Assigned task:
Copy all lines holding the word "hflt" from the entries.

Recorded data
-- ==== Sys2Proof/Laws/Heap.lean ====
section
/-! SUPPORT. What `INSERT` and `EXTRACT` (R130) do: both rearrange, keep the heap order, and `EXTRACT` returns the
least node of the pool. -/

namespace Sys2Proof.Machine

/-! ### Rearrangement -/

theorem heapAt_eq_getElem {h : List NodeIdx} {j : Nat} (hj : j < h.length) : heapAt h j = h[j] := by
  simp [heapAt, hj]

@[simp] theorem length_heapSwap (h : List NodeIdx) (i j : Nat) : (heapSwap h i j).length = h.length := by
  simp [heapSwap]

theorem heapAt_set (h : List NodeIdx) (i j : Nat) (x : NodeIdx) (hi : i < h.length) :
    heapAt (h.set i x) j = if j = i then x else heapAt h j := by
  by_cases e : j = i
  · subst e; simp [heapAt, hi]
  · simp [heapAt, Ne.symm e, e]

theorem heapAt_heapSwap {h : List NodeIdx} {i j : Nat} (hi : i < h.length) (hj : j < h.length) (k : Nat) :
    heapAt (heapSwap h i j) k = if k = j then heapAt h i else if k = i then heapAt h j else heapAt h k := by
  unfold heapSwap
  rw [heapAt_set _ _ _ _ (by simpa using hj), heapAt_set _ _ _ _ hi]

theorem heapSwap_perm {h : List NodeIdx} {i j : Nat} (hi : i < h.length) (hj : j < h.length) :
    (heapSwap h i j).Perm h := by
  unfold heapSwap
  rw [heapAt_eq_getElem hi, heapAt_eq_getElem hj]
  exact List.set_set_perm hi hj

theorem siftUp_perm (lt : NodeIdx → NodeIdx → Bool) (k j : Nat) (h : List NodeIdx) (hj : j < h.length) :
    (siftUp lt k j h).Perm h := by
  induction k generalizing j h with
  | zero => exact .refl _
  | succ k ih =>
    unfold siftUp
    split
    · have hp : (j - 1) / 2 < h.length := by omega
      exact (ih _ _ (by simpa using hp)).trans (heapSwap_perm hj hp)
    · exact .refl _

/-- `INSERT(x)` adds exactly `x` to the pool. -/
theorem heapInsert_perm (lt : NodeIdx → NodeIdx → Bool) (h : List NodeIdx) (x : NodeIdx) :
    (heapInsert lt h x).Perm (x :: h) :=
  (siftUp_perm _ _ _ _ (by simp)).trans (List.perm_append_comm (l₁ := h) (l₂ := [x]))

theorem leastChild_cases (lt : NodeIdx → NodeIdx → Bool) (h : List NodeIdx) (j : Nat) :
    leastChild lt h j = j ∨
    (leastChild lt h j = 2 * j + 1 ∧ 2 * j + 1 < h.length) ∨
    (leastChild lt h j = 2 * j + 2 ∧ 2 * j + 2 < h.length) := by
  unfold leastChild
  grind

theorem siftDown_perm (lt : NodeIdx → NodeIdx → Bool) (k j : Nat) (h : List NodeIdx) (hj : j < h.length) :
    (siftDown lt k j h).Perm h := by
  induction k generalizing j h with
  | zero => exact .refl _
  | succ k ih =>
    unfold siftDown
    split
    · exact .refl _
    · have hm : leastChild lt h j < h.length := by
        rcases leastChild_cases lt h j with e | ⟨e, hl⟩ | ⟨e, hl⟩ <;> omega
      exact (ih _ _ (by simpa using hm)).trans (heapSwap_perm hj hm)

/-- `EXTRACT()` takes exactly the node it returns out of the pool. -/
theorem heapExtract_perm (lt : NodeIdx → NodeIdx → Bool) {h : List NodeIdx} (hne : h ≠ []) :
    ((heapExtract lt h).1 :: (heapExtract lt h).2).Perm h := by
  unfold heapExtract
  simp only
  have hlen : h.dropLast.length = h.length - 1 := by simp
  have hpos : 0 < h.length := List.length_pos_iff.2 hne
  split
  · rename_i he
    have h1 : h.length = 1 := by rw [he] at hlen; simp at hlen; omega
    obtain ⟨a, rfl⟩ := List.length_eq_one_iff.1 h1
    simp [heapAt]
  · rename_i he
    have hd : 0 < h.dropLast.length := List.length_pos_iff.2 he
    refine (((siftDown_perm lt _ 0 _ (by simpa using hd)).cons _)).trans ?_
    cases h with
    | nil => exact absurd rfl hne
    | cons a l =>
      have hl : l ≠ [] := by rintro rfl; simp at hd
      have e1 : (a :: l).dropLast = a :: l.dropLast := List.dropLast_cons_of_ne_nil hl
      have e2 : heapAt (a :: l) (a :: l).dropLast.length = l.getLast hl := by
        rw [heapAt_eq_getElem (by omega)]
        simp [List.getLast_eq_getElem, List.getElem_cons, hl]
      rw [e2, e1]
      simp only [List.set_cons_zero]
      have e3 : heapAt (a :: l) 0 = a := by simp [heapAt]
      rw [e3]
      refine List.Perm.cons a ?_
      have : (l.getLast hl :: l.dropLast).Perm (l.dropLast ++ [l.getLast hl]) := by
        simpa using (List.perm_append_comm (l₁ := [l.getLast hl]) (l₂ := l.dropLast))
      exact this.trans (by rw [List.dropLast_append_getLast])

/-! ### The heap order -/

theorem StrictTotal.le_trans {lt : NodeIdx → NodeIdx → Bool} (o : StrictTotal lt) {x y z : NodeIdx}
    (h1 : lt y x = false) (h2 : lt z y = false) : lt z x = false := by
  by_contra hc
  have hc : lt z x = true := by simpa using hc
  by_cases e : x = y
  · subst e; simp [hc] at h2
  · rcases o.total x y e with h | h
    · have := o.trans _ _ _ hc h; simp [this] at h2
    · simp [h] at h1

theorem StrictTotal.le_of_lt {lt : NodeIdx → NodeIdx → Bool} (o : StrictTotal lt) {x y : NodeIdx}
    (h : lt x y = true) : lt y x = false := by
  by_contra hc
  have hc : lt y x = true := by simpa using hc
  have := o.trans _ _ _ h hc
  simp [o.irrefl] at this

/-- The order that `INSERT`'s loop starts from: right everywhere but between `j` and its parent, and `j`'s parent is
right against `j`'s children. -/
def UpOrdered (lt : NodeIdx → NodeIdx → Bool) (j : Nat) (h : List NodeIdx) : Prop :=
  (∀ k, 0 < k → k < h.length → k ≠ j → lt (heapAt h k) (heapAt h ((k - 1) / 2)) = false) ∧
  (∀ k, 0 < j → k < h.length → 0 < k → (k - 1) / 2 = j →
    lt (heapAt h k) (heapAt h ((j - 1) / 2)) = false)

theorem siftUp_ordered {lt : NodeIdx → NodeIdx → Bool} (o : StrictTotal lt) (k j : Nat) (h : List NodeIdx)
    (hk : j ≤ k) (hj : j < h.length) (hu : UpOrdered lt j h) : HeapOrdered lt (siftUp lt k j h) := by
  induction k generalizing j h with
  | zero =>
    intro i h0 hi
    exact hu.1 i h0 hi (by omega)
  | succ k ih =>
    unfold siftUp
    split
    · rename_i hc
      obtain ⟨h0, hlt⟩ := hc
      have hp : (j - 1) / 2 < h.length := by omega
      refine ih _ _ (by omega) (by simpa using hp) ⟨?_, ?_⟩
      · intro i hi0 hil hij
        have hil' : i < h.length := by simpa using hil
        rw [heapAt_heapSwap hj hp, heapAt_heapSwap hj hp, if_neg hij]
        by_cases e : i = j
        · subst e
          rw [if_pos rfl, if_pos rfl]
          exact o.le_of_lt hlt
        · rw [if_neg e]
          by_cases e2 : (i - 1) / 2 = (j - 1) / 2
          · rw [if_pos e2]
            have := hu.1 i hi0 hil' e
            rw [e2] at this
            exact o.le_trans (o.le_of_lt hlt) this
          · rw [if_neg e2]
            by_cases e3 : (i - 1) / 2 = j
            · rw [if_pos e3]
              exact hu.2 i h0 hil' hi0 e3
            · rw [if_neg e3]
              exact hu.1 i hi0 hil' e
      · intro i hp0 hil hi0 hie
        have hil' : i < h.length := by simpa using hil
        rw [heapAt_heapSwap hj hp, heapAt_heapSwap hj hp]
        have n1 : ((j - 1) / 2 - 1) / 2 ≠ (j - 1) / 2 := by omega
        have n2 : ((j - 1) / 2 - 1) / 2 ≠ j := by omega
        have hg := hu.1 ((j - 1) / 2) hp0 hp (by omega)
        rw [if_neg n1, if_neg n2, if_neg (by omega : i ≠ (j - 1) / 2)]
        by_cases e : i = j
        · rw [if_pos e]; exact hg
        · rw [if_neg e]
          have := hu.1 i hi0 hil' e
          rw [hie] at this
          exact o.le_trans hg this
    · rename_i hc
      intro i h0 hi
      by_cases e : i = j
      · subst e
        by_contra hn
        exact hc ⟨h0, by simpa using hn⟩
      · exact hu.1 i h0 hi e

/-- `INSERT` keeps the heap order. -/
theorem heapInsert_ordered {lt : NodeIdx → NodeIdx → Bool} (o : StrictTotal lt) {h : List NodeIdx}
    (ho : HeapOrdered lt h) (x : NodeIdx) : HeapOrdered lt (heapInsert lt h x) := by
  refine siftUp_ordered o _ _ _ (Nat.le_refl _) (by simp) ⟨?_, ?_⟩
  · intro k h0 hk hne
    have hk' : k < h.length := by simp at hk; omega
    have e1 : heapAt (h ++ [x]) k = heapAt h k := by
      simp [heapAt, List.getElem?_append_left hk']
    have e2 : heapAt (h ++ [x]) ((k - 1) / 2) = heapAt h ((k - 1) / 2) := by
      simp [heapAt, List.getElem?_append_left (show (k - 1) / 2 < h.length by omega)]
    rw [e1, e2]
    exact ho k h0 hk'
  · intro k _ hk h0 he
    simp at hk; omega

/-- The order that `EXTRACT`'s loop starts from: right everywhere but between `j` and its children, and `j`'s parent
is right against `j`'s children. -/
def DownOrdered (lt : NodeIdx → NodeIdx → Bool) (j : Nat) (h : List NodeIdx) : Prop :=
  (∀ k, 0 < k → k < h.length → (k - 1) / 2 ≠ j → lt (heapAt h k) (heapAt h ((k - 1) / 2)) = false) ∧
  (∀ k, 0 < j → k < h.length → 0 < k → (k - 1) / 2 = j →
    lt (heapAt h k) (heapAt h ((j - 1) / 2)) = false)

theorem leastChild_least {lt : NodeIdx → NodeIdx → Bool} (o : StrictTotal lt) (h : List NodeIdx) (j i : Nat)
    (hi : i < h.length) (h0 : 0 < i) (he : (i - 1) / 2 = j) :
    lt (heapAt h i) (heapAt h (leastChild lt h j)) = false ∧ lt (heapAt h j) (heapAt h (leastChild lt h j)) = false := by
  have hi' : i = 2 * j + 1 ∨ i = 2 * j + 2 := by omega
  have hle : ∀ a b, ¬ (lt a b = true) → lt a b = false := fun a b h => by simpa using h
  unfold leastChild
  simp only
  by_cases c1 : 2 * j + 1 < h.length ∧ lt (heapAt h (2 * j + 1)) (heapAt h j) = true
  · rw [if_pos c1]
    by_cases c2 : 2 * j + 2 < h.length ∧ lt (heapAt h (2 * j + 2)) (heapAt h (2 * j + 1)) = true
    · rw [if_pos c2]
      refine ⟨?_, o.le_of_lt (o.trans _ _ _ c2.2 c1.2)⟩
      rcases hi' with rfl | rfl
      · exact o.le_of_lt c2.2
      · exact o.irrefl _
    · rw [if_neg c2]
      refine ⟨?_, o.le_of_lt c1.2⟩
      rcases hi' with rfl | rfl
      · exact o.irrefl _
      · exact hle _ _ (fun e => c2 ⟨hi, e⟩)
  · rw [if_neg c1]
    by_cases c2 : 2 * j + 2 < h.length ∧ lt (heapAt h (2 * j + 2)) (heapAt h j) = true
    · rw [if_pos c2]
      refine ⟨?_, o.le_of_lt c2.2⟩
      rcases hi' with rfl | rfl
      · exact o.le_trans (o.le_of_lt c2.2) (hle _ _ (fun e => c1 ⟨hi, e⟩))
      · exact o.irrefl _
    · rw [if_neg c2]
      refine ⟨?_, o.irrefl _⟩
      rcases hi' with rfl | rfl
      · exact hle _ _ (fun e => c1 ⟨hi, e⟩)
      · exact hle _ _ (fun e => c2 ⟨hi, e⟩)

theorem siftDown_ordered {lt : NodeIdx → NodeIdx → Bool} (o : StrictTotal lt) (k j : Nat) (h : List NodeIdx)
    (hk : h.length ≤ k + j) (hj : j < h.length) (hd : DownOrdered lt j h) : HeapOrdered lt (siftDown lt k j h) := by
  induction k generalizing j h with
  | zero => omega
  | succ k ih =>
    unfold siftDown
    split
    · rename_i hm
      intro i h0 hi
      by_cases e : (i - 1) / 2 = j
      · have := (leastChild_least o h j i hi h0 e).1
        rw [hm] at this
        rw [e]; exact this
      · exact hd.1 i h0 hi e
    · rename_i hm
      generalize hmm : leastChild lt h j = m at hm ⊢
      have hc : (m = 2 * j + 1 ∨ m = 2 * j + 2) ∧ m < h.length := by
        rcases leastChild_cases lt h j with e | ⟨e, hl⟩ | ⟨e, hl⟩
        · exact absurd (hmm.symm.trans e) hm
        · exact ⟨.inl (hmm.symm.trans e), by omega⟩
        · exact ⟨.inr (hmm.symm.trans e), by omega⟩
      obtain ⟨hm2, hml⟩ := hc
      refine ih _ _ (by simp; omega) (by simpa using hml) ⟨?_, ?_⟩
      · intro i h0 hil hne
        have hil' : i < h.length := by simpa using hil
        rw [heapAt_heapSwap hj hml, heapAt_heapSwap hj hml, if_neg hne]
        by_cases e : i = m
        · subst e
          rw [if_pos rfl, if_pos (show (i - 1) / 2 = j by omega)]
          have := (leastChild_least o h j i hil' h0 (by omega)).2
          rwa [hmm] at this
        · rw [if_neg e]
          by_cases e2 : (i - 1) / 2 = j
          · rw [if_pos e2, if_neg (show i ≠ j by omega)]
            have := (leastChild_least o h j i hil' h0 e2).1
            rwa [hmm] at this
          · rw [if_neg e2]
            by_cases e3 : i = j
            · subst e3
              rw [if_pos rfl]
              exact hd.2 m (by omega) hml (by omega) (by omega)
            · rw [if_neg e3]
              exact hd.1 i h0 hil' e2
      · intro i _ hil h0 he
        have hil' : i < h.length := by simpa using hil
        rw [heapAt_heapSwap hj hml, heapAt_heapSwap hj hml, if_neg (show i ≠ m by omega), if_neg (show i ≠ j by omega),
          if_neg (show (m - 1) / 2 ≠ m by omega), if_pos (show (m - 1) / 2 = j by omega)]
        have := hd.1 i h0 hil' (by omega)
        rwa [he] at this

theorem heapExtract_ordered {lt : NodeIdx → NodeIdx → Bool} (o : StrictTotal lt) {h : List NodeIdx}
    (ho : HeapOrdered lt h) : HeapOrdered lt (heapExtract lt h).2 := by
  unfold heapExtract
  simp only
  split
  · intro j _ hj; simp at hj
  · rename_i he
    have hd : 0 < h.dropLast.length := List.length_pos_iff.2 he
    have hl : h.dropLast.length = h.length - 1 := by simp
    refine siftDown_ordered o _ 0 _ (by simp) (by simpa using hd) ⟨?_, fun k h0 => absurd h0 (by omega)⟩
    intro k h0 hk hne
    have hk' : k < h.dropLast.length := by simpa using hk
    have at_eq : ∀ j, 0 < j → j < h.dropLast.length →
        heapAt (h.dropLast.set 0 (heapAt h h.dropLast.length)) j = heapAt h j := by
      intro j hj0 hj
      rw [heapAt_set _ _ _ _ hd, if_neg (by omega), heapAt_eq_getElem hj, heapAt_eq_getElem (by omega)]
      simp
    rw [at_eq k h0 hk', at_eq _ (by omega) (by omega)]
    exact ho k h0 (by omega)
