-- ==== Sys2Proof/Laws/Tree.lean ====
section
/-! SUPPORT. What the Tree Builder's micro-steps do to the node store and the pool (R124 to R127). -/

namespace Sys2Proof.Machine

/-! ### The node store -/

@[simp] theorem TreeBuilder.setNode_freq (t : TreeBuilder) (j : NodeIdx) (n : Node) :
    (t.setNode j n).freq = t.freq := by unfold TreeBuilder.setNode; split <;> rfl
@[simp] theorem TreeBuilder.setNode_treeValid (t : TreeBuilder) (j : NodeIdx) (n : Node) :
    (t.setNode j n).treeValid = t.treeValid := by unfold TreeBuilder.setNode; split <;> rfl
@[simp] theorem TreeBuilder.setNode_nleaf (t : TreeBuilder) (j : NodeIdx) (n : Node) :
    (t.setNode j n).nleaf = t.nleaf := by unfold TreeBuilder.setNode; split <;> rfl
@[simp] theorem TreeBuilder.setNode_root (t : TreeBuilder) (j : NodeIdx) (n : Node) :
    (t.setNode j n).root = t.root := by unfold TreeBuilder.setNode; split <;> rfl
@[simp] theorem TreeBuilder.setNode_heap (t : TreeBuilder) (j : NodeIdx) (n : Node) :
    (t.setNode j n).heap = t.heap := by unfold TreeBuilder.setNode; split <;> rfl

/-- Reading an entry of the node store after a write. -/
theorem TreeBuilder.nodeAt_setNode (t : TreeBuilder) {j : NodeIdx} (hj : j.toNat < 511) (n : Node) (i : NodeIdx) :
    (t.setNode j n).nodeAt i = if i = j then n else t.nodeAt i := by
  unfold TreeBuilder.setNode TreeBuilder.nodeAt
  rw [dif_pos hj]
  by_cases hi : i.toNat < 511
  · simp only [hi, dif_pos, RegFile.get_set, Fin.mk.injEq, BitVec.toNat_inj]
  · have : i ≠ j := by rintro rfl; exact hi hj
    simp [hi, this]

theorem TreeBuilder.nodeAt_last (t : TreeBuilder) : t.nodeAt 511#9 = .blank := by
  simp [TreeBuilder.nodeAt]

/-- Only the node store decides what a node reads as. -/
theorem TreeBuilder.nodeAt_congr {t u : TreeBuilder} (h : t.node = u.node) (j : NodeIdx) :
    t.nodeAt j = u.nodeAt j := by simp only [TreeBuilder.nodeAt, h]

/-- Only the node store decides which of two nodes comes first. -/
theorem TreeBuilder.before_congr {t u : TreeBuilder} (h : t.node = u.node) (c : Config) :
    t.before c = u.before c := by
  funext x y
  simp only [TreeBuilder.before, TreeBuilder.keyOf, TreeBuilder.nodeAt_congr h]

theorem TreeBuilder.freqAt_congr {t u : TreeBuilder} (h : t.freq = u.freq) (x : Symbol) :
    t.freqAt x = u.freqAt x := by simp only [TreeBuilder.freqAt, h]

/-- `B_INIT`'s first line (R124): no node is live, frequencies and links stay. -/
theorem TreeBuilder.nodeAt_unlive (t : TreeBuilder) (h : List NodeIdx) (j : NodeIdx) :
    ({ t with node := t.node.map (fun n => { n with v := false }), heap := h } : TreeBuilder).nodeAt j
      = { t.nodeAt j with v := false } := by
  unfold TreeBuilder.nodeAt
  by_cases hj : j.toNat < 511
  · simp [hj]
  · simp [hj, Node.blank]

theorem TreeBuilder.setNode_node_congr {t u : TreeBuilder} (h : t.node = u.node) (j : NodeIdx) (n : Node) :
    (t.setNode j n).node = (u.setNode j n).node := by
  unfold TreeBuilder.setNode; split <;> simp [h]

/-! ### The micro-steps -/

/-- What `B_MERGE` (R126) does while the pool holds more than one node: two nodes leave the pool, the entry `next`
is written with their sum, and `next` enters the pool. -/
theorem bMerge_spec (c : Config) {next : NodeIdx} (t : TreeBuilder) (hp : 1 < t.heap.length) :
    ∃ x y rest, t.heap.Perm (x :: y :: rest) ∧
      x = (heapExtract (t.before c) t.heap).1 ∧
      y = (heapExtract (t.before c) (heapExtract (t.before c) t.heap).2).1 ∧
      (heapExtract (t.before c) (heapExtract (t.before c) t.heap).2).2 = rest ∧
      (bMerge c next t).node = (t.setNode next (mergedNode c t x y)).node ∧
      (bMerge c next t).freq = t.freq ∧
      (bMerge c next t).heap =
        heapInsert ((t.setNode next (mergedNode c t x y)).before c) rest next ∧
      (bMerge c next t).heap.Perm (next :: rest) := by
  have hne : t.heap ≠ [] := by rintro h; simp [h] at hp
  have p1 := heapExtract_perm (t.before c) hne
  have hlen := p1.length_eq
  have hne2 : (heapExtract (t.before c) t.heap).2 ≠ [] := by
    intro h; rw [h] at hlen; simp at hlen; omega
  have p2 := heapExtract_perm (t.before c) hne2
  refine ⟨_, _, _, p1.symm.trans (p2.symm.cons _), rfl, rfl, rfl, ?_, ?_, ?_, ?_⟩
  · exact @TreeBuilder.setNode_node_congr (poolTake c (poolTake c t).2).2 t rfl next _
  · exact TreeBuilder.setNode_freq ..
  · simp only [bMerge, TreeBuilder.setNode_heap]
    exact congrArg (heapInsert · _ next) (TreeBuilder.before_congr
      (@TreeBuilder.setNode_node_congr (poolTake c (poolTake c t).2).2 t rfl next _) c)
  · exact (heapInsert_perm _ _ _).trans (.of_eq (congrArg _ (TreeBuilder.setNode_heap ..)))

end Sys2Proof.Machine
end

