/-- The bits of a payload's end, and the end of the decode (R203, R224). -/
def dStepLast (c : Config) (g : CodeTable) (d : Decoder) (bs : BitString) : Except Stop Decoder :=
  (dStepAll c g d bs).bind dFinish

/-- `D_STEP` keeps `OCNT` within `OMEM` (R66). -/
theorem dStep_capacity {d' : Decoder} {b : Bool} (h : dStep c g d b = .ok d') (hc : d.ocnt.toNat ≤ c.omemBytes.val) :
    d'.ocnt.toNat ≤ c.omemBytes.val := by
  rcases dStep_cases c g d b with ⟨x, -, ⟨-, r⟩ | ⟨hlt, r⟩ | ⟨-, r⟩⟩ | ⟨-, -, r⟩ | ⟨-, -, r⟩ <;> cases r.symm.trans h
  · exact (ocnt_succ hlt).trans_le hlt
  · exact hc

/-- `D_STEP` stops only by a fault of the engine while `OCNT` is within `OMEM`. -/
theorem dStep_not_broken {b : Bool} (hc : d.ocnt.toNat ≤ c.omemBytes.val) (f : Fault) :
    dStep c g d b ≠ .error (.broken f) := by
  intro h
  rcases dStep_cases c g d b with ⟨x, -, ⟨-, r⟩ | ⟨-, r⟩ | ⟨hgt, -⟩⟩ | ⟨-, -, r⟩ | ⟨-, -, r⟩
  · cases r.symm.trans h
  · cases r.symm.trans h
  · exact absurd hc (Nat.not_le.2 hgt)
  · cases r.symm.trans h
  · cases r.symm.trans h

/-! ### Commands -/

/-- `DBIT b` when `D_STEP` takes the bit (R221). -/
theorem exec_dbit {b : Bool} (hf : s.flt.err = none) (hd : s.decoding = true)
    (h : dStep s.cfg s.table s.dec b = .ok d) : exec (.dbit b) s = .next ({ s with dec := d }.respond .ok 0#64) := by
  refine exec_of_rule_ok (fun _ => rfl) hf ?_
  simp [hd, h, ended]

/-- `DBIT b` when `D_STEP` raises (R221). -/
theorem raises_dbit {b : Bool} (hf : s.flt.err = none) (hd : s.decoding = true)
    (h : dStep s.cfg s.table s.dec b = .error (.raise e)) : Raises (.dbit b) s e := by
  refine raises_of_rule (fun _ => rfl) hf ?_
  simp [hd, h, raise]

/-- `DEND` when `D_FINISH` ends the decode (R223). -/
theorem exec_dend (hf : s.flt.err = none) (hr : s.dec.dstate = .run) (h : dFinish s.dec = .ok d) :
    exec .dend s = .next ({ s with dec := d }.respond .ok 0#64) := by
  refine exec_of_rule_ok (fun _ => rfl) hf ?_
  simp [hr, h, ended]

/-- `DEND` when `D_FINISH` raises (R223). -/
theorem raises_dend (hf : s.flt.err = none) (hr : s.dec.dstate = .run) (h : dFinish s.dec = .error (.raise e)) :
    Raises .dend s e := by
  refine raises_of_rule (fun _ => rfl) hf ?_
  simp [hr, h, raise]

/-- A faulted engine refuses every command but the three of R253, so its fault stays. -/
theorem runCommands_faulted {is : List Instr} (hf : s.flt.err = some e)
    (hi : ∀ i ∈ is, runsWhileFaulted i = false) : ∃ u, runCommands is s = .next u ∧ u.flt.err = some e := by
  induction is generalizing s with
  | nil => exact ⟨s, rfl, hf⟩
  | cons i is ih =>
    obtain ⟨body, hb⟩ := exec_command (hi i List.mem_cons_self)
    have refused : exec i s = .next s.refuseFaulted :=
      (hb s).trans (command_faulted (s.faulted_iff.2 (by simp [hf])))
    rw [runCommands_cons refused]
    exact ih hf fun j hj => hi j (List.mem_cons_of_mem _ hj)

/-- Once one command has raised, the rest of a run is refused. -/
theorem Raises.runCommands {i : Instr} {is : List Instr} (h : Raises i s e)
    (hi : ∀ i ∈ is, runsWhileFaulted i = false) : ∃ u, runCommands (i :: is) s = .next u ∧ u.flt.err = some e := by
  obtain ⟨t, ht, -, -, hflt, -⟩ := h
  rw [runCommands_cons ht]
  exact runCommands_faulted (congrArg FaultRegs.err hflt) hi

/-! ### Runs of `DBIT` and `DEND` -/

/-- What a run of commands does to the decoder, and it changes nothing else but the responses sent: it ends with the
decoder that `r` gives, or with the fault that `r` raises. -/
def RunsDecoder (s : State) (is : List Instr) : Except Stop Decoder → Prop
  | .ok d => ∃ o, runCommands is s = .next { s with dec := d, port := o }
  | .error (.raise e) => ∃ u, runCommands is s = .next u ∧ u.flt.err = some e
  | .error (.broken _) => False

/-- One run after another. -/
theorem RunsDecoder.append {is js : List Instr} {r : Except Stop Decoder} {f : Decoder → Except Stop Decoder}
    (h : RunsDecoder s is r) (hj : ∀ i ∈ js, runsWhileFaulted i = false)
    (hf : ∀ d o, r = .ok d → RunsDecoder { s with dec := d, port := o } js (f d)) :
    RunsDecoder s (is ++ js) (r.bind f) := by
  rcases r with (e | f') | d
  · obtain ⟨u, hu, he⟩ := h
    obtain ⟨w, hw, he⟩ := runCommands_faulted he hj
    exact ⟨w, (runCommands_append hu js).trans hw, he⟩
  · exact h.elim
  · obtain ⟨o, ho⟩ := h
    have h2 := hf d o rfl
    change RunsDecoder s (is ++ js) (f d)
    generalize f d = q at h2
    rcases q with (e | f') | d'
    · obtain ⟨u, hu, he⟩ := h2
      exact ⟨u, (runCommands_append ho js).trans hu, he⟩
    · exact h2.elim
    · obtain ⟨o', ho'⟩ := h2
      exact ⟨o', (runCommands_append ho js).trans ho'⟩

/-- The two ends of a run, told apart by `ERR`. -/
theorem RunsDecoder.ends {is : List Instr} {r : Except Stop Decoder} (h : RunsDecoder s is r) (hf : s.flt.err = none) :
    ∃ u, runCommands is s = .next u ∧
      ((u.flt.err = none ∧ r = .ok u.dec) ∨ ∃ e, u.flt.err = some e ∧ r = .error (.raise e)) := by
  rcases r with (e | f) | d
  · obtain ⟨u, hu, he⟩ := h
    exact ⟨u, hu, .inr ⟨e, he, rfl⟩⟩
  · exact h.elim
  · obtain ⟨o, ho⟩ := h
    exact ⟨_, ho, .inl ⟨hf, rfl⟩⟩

Response:
  obtain ⟨t, ht, -, -, hflt, -⟩ := h
  exact runCommands_faulted (congrArg FaultRegs.err hflt) hi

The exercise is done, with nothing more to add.